In general, the efficacy of a ligand is determined by its action upon binding to its target protein receptor: either the ligand just blocks the receptor (antagonism) or it induces receptor-mediated intracellular signaling (agonism).

Photopharmacology is a contemporary research area that capitalizes on light to direct biological properties, affording so-called photoswitchable molecules. However, most focus in the field has been on photomodulating the binding affinity of a ligand for its receptor. Indeed, in work published earlier this year in the Journal of the American Chemical Society the VU team had also reported a case study focused on bidirectional photomodulation of binding affinity for a hallmark example for the G protein-coupled receptor (GPCR) family, the histamine H3 receptor.

Ligand efficacy

In the current research work, the team took the concept a step further by photomodulation of ligand efficacy and did so on a more challenging peptidergic GPCR, the CXCR3 receptor. Perturbed signaling by this chemokine receptor is thought to be involved in various diseases including cancer.

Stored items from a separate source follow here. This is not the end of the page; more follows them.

/-- The panes marked when those of `first` are: going forward, a pane with cells that is named, or that shares a cell with
an earlier marked pane (R109). `earlier` are the panes already marked. -/
def markList (c : CmpPanel) (earlier : List Pane) : List (Pane × Bool) → List Bool
  | [] => []
  | (x, named) :: rest =>
    let m := hasCells c x && (named || earlier.any fun y => shareCell c y x)
    m :: markList c (if m then x :: earlier else earlier) rest

/-- A pane state marked dirty (R109). -/
def PaneState.mark (x : PaneState) : PaneState := { x with dirty := true, issueRow := 0, issued := [] }

/-- A panel with the panes whose index `pick` names marked dirty (R109, R115). -/
def markPanes (l : Layout) (pick : Nat → Pane → Bool) (c : CmpPanel) : CmpPanel :=
  let marks := markList c [] (l.panes.mapIdx fun i x => (x, pick i x))
  if marks.contains true then
    { c with
      panes := Tab.make 8 fun i => if marks.getD i.val false then (c.panes.get i).mark else c.panes.get i
      build := c.build.onMark }
  else c

/-- Mark panes of one panel's current view. -/
def markOn (p : Fin 8) (pick : Nat → Pane → Bool) (s : State) : State :=
  setCmpPanel p (markPanes (viewLayout s p) pick) s

/-- Mark panes in the current view of every panel (R109). -/
def markAll (pick : Fin 8 → Nat → Pane → Bool) (s : State) : State :=
  (fins 8).foldl (fun s p => markOn p (pick p) s) s

/-! ## View changes and repaints (5.6) -/

/-- The lane of a view's jobs (R110 step 1). -/
def laneOf (cls : Option (Fin 12)) : Lane := if cls = some 0 then .announce else .normal

/-- The layout that a view change brings: the base layout for BASE (R75, R110). -/
def changeLayout (c : CmpPanel) (v : ViewChange) : Fin 16 := v.layout.getD c.baseLayout

/-- A panel's composition state after a view change, with its cursors loaded (R110). -/
def CmpPanel.change (c : CmpPanel) (v : ViewChange) (l : Layout) (cursors : Tab 8 Nat) : CmpPanel :=
  { c with
    view := v.view, cls := v.cls, layout := changeLayout c v, lane := laneOf v.cls, backgroundDue := true
    panes := Tab.make 8 fun i =>
      match l.panes[i.val]? with
      | some x => ⟨hasCells c x, 0, cursors.get i, 0, []⟩
      | none => PaneState.clean
    stall := none, build := .dirty, copyDue := false }

/-- A view change at the CMP: the record, the cancel, every pane marked (R110, R113). -/
def applyView (v : ViewChange) (s : State) : State :=
  let c := cmpPanel s v.panel
  let l := s.cmp.layouts.get (changeLayout c v)
  sendChannel (channelOf v.panel) (.cancel v.panel)
    (setCmpPanel v.panel (fun c => c.change v l (loadCursors s c l v.cursors)) s)

/-- The cursors of a panel's current view. -/
def cursorsOf (c : CmpPanel) : Tab 8 Nat := Tab.make 8 fun i => (c.panes.get i).cursor

/-- A repaint of a panel with given cursors (R111). -/
def repaintAt (p : Fin 8) (cursors : Tab 8 Nat) (s : State) : State :=
  let c := cmpPanel s p
  applyView ⟨p, c.view, c.cls, some c.layout, cursors⟩ s
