/-- CANCEL and REMOVE (R13, R14, R17): the refusals, the cancel of a showing already CANCELLED, and what becomes of one in LISTED to
RUNNING, or in any state for REMOVE. The roster changes of several filters go to the CMP in filter order, the model's choice (log 38).
The model's own choices here: log 7, 38. -/
def Obligations.CancelAndRemove : Prop :=
  ∀ (id clock : Nat) (rest : List Taken) (s : State),
    (Delivers .sch (.cancel id) clock rest s →
      (slotOf s id = none → exec .cancel s = .next (refuse .sch 3 .unknownShowing id (s.withFifo rest)))
      ∧ ∀ slot, slotOf s id = some slot →
        let sh := s.sch.showings.get slot
        (sh.state = .ended → exec .cancel s = .next (refuse .sch 3 .tooLate id (s.withFifo rest)))
        ∧ (sh.state = .cancelled → exec .cancel s = .next (s.withFifo rest))
        ∧ (sh.state = .listed ∨ sh.state = .opened ∨ sh.state = .boarding ∨ sh.state = .running →
          exec .cancel s = .next (((s.withFifo rest).scheduled
            (s.sch.showings.set slot { sh with state := .cancelled, autoEntry := none })
            (insertEntry ⟨slot, max (sh.start + s.sch.lateWindow) s.lck.clock, .reapAt⟩ (dropEntry slot s.sch.list))
            [.stateChange slot .cancelled 3] [slot] [.saleEnd slot]).noting 3)))
    ∧ (Delivers .sch (.remove id) clock rest s →
      (slotOf s id = none → exec .remove s = .next (refuse .sch 4 .unknownShowing id (s.withFifo rest)))
      ∧ ∀ slot, slotOf s id = some slot →
        let sh := s.sch.showings.get slot
        exec .remove s = .next (((s.withFifo rest).scheduled
          (s.sch.showings.set slot Showing.empty) (dropEntry slot s.sch.list)
          [.stateChange slot .empty 4] [slot]
          (if sh.state = .ended ∨ sh.state = .cancelled then [] else [.saleEnd slot])).noting 4))

/-! ## Seat figures and the ledger -/

/-- Seats used U = B + S + P + H, at most 3,957; seats left L = C - U where U < C and 0 otherwise, at most C - B and at most 999 (R54);
fill F = floor(100 U ÷ C), at most 100 (R55). The LEDGER reply carries C, S, B, P, H, A and the stamp, and behind them nothing but the
three conditions and the figure key: neither U nor L (R54). -/
def Obligations.SeatsUsedLeftAndFill : Prop :=
  (∀ l : Ledger,
    let U := l.B + l.S + l.P + l.H
    seatsUsed l = U
      ∧ (U < l.C → (seatsLeft l : Int) = l.C - U) ∧ (l.C ≤ U → seatsLeft l = 0)
      ∧ seatsLeft l ≤ l.C - l.B
      ∧ (l.B ≤ 999 → l.S ≤ 999 → l.P ≤ 999 → l.H ≤ 960 → U ≤ 3957)
      ∧ (l.C ≤ 999 → seatsLeft l ≤ 999)
      ∧ (0 < l.C → seatFill l = if l.C ≤ U then 100 else 100 * U / l.C))
  ∧ ∃ tail : Bool → Bool → Bool → FigureKey → List Byte,
    ∀ (s : State) (slot : Fin 96) (k : FigureKey), awaitsTally s slot = false → (s.slg.ledger.get slot).key = some k →
      let l := s.slg.ledger.get slot
      answerLedger s slot = .values (put2 l.C ++ put2 l.S ++ put2 l.B ++ put2 l.P ++ put2 l.H ++ put2 l.A ++ put3 l.stamp
        ++ tail l.stale l.oversold l.soldout k)

/-- The figure case and shown number are those of the first condition that holds, and the badge shows exactly under its four conditions
(R56, R57, R58). The texts that are read at the moment of formatting: numbers, time texts and field texts (R61, R62, R63); the 64 cells
of a line, its fields written one over the other (R64, R65); the lines of a notice, and the empty text of a line that its entry does not
have any more, the model's choice (R68, log 40); and the formatted lines of TEXT, NOTICE, DESK and CLOCK jobs (R132). SEATS and BADGE are
those of the stored key, or of the record where there is no key yet, the latter the model's choice (R63, log 41). The model's own choices
here: log 40, 41. -/
def Obligations.FigureCases : Prop :=
  (∀ (f : FigureSettings) (st : ShowState) (l : Ledger),
    let L := seatsLeft l
    let q := L / f.step * f.step
    (st = .running ∨ st = .cancelled → figureOf f st l = (.stateShown, 0))
    ∧ (st ≠ .running → st ≠ .cancelled →
      (l.stale = true → figureOf f st l = (.askAtDesk, 0))
      ∧ (l.stale = false → L = 0 → figureOf f st l = if l.H = 0 then (.soldOut, 0) else (.fullCheckBack, 0))
      ∧ (l.stale = false → 0 < L → f.plentyLimit ≤ L → figureOf f st l = (.goodAvailability, 0))
      ∧ (l.stale = false → 0 < L → L < f.plentyLimit → (L ≤ f.exactLimit ∨ q = 0) → figureOf f st l = (.exact, L))
      ∧ (l.stale = false → L < f.plentyLimit → f.exactLimit < L → 0 < q → figureOf f st l = (.rounded, q)))
    ∧ figureKey f st l = ⟨(figureOf f st l).1, (figureOf f st l).2, badgeOf f st l⟩
    ∧ (badgeOf f st l = true
        ↔ f.fastPct ≤ seatFill l ∧ 0 < L ∧ l.stale = false ∧ (st = .opened ∨ st = .boarding)))
  ∧ ((∀ n, (n < 10 → digits n = [48 + n]) ∧ (10 ≤ n → digits n = digits (n / 10) ++ [48 + n % 10])
        ∧ (n < 100 → twoDigits n = [48 + n / 10, 48 + n % 10]))
      ∧ ∀ (s : State) (t : Nat),
        let h := t / 3600 % 24
        let m := t % 3600 / 60
        timeText s false t = twoDigits h ++ [58] ++ twoDigits m
        ∧ timeText s true t = digits (if h % 12 = 0 then 12 else h % 12) ++ [58] ++ twoDigits m
          ++ s.cmp.phrases.get (if h < 12 then 29 else 30))
  ∧ (∀ (s : State) (slot : Fin 96),
      let sh := s.sch.showings.get slot
      let said := fun i => s.cmp.phrases.get i
      let left := sh.start - s.lck.clock
      let counts := (sh.state = .opened ∨ sh.state = .boarding) ∧ s.lck.clock < sh.start ∧ left ≤ s.sch.countdownWindow
      let l := s.slg.ledger.get slot
      let k := l.key.getD (figureKey (figureSettings s.slg) sh.state l)
      (sh.state = .empty → ∀ k, fieldText s slot k = [])
      ∧ (sh.state ≠ .empty →
        (counts → fieldText s slot .time = said 27 ++ digits ((left + 59) / 60) ++ said 28)
        ∧ (sh.state = .running → fieldText s slot .time = said 32)
        ∧ (sh.state = .cancelled → fieldText s slot .time = said 33)
        ∧ (¬ counts → sh.state ≠ .running → sh.state ≠ .cancelled → fieldText s slot .time = timeText s s.cmp.twelveHour sh.start)
        ∧ (∀ i, sh.title = some i → fieldText s slot .titleLong = (s.sch.titles.get i).long
          ∧ fieldText s slot .titleShort = (s.sch.titles.get i).short)
        ∧ (∀ n, sh.auditorium = some n → fieldText s slot .auditorium = said 36 ++ digits n)
        ∧ fieldText s slot .format
          = (match sh.format with | .twoD => said 16 | .threeD => said 17 | .large => said 18 | .large3D => said 19)
        ∧ (∀ q : Fin 48, q.val = sh.rating.val → fieldText s slot .rating = said q)
        ∧ fieldText s slot .subtitle = (if sh.subtitled then said 20 else [])
        ∧ fieldText s slot .seats = (match k.figure with
          | .stateShown => [] | .askAtDesk => said 25 | .soldOut => said 22 | .fullCheckBack => said 23 | .goodAvailability => said 24
          | .exact => digits k.shown | .rounded => digits k.shown ++ said 21)
        ∧ fieldText s slot .badge
          = (if k.badge then said 26 else [])
        ∧ fieldText s slot .state
          = (match sh.state with | .boarding => said 31 | .running => said 32 | .cancelled => said 33 | _ => [])))
  ∧ (∀ (s : State) (slot : Fin 96) (ink paper : Nat) (fields : List StyleField) (f : StyleField),
      let line := fun l => formatLine s slot ⟨ink, paper, l⟩
      let cut := (fieldText s slot f.kind).take f.width
      let pad := List.replicate (f.width - cut.length) 32
      let right := f.alignment = .right ∨ (f.alignment = .natural ∧ (f.kind = .seats ∨ f.kind = .auditorium))
      line [] = List.replicate 64 ⟨32, ink, paper, false, false, false⟩
      ∧ (line (fields ++ [f])).length = 64
      ∧ ∀ i < 64, (line (fields ++ [f]))[i]? = if f.start ≤ i ∧ i < f.start + f.width
        then ((if right then pad ++ cut else cut ++ pad)[i - f.start]?).map fun g => ⟨g, f.ink, f.paper, false, f.blink, f.underline⟩
        else (line fields)[i]?)
  ∧ (∀ (s : State) (e : Fin 24),
      (s.ntc.entries.get e = none → lineCount s e = 0 ∧ ∀ k, noticeLine s e k = [])
      ∧ ∀ n, s.ntc.entries.get e = some n →
        (∀ l, n.content = .lines l → lineCount s e = l.length
          ∧ ∀ k, (∀ text, l[k]? = some text → noticeLine s e (k + 1) = text) ∧ (l[k]? = none → noticeLine s e (k + 1) = []))
        ∧ (n.content = .template none → lineCount s e = 0 ∧ ∀ k, noticeLine s e k = [])
        ∧ ∀ i, n.content = .template (some i) →
          let l := s.cmp.templates.get i
          lineCount s e = l.length
          ∧ ∀ k, (∀ items, l[k]? = some items → noticeLine s e (k + 1) = ((items.map fun x => match x with
              | .phrase p => s.cmp.phrases.get p
              | .field kind => (n.linked.map fun slot => fieldText s slot kind).getD []).flatten).take 64)
            ∧ (l[k]? = none → noticeLine s e (k + 1) = []))
  ∧ ∀ (s : State) (count ink paper : Nat),
      let cells := fun (text : List Nat) => some ((text.take count ++ List.replicate (count - (text.take count).length) 32).map fun g =>
        (⟨g, ink, paper, false, false, false⟩ : Cell))
      let opened := (fins 16).filter fun d => decide ((s.slg.desks.get d).state = .opened)
      (∀ p, sourceLine s count (.text p ink paper) = cells (s.cmp.phrases.get p))
      ∧ (∀ e k, sourceLine s count (.notice e k ink paper) = cells (noticeLine s e k))
      ∧ sourceLine s count (.desk ink paper) = cells (s.cmp.phrases.get 35 ++ (opened.map fun d => 32 :: digits d.val).flatten)
      ∧ (∀ form, sourceLine s count (.clock form ink paper)
        = cells (s.cmp.phrases.get 37 ++ timeText s (form == .h12 || (form == .follow && s.cmp.twelveHour)) s.lck.clock))
      ∧ (∀ c, sourceLine s count (.fill c) = none) ∧ (∀ r, sourceLine s count (.tile r) = none) ∧ sourceLine s count .copy = none

/-- A recomputation of a figure key stores it; one that differs is purged and may request a sold-out notice; and the soldout field is
cleared where seats are left (R35, R36). Holds are dropped together: their entries are FREE, and their seats and their number are taken
from their showings and desks, in whatever order the entries stand (R41, R43, R44). The showing id that the SLG gives in an event is that
of the showing in the slot (R31, R32); for a slot that has none any more it is a free value, the model's choice (log 31). The model's own
choices here: log 31. -/
def Obligations.KeysAndDroppedHolds : Prop :=
  (∀ (st : ShowState) (slot : Fin 96) (cause : Nat) (s : State), recomputeAs st slot cause s = s.refigured st slot cause)
  ∧ (∀ (p : Hold → Bool) (s : State), dropHolds p s = s.dropped p)
  ∧ (∀ (slot : Fin 96) (id : Nat) (s : State), (s.sch.showings.get slot).id = some id → showingId s slot = id)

The molecules of Gómez-Santacana, de Munnik and colleagues contain an azobenzene photoswitchable unit positioned near a so-called activation hotspot that was previously discovered by the VU team. The best molecule (VUF16216) could reversibly photoswitch from a CXCR3 antagonist to a full agonist, either blocking or maximally activating CXCR3, respectively. The observed magnitude of the photoswitching in efficacy is unprecedented in the GPCR photopharmacology field.

Not only does this work add a highly useful tool compound for CXCR3 research, but it also demonstrates how tailored molecular design can enable real-time photocontrol over the efficacy of GPCR-binding molecules, which itself can be a blueprint for advancing novel types of medicines for this therapeutically highly relevant protein class.